What you need to do →
Below is a listing. Copy each line of it that holds the word "variable".

Source material →

%%

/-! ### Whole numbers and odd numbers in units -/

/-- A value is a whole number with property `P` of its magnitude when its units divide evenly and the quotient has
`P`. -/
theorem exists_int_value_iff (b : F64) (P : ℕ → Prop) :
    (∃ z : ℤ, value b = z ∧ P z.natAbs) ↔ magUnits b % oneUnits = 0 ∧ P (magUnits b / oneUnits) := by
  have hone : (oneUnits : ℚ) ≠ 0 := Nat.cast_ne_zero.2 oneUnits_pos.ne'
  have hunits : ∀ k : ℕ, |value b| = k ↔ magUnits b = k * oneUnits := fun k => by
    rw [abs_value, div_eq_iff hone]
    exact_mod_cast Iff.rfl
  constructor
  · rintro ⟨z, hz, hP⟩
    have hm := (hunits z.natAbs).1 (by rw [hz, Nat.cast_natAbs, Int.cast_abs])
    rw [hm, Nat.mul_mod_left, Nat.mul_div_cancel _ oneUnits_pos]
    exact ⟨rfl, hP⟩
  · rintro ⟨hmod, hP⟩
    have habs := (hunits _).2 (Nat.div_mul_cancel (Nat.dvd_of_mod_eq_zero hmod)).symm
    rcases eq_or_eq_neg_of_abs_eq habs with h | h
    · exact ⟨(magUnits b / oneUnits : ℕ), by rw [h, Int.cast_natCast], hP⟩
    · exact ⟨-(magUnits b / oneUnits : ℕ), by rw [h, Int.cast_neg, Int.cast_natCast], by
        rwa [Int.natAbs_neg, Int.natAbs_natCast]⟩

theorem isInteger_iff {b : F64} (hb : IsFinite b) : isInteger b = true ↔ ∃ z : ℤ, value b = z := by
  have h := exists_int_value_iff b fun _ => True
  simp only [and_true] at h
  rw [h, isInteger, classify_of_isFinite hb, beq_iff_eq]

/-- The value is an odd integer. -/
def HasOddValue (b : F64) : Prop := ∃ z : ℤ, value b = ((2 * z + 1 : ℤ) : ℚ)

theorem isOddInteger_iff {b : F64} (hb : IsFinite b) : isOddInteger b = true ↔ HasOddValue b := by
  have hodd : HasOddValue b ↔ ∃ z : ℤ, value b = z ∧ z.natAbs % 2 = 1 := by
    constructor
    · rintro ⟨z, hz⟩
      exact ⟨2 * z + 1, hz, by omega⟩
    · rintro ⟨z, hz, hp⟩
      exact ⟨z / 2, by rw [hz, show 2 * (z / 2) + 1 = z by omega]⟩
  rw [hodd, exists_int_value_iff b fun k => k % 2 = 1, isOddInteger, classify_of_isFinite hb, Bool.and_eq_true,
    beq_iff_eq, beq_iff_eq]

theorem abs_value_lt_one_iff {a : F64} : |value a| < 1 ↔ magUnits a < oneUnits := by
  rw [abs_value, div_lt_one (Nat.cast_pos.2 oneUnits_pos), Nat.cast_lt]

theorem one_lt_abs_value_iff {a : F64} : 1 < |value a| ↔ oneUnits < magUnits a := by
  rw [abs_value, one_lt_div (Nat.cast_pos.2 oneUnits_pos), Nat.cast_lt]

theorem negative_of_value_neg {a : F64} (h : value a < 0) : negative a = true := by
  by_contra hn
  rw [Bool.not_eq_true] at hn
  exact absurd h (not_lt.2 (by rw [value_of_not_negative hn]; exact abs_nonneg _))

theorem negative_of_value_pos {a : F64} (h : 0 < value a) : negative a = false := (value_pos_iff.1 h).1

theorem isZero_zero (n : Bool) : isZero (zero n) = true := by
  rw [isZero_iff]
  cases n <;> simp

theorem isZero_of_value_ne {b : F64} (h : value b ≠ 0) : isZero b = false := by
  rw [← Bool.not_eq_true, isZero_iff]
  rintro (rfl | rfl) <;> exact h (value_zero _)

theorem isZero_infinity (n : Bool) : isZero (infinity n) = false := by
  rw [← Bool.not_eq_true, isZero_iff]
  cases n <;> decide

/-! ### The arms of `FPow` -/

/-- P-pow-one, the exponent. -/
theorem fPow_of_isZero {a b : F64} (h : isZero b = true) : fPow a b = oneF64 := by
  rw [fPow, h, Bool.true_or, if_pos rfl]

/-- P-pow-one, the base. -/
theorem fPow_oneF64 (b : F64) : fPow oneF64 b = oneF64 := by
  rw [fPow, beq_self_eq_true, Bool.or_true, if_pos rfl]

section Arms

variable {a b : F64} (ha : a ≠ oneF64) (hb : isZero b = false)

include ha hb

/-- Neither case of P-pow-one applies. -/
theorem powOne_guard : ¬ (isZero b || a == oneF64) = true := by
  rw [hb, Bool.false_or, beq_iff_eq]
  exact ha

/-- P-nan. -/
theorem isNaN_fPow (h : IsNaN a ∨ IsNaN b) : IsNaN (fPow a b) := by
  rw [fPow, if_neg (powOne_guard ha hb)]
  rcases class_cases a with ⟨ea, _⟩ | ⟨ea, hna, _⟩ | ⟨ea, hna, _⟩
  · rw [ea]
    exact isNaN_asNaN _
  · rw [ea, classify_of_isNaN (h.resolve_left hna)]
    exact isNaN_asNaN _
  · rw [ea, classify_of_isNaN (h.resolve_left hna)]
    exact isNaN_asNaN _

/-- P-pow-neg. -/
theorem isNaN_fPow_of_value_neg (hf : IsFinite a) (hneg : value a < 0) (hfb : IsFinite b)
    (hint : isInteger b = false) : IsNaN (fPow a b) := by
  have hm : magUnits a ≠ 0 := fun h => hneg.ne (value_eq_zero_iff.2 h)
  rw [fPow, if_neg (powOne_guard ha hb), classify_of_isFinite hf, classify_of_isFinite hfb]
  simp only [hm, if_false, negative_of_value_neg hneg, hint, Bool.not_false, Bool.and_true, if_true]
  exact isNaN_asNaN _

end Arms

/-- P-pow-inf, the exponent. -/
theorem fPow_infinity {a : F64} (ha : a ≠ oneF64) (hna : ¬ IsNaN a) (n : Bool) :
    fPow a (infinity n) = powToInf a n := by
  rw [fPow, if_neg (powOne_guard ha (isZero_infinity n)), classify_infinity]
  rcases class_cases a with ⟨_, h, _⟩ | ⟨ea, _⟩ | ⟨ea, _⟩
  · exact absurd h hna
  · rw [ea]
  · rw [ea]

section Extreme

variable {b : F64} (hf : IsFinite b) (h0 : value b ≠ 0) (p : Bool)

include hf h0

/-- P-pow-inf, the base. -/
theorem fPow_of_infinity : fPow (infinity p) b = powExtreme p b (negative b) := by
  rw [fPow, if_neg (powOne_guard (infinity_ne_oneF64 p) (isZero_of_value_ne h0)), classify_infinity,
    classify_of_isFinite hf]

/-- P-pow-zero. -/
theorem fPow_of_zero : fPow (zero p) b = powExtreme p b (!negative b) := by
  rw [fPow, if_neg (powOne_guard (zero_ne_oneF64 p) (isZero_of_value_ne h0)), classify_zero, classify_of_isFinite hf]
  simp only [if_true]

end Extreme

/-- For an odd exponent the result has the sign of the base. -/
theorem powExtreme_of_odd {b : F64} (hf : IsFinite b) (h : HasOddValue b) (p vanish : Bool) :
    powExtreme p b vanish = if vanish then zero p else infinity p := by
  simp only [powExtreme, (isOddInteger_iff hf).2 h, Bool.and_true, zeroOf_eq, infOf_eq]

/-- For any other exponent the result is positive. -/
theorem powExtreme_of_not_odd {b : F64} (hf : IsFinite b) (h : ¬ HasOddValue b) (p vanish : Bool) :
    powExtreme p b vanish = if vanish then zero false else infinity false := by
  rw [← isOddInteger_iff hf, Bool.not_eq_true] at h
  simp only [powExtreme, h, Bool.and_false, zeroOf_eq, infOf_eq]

%%
%%

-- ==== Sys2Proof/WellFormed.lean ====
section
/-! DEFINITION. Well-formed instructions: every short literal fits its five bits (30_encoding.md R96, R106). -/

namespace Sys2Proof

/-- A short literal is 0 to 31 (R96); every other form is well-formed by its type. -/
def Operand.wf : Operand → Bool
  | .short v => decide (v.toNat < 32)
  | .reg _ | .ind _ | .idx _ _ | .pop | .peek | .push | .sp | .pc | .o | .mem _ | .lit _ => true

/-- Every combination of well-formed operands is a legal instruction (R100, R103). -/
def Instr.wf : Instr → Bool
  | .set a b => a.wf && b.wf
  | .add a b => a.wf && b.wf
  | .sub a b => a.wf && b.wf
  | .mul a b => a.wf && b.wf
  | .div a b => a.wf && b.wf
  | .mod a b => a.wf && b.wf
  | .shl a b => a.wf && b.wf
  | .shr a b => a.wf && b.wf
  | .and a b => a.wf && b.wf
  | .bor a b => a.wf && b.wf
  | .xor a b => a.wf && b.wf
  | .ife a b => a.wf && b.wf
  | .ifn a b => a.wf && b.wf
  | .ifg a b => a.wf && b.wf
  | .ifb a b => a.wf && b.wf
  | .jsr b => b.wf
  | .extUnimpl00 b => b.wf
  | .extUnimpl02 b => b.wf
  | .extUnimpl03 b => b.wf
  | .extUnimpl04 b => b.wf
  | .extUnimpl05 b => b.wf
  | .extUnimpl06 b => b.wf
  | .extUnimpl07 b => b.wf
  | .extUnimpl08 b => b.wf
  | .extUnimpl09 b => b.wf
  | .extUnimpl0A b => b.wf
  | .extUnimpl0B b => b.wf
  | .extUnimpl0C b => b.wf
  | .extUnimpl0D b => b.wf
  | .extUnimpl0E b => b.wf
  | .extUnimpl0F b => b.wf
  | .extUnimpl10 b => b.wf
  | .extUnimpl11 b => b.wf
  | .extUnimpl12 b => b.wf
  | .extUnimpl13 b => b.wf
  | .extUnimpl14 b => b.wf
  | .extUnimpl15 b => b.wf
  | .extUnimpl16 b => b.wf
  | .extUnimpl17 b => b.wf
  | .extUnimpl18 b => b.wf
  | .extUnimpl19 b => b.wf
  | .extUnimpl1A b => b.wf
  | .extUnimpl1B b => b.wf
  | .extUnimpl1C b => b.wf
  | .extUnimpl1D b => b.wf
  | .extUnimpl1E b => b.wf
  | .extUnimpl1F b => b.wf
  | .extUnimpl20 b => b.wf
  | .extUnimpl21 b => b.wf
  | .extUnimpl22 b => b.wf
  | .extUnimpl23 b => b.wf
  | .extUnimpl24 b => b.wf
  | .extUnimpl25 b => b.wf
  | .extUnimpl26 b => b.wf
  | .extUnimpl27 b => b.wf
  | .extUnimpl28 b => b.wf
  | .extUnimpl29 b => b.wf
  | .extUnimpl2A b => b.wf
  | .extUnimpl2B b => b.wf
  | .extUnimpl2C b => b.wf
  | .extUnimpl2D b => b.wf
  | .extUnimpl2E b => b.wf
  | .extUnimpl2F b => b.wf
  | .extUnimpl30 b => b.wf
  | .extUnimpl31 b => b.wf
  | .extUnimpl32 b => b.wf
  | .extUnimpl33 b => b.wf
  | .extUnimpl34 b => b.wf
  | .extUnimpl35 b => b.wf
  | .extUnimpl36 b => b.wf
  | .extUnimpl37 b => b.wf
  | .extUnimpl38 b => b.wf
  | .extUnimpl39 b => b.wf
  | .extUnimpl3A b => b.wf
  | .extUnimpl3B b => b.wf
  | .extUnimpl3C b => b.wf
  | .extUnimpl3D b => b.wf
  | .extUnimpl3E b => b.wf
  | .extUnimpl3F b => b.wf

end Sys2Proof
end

%%

Task response →
variable {a b : F64} (ha : a ≠ oneF64) (hb : isZero b = false)
variable {b : F64} (hf : IsFinite b) (h0 : value b ≠ 0) (p : Bool)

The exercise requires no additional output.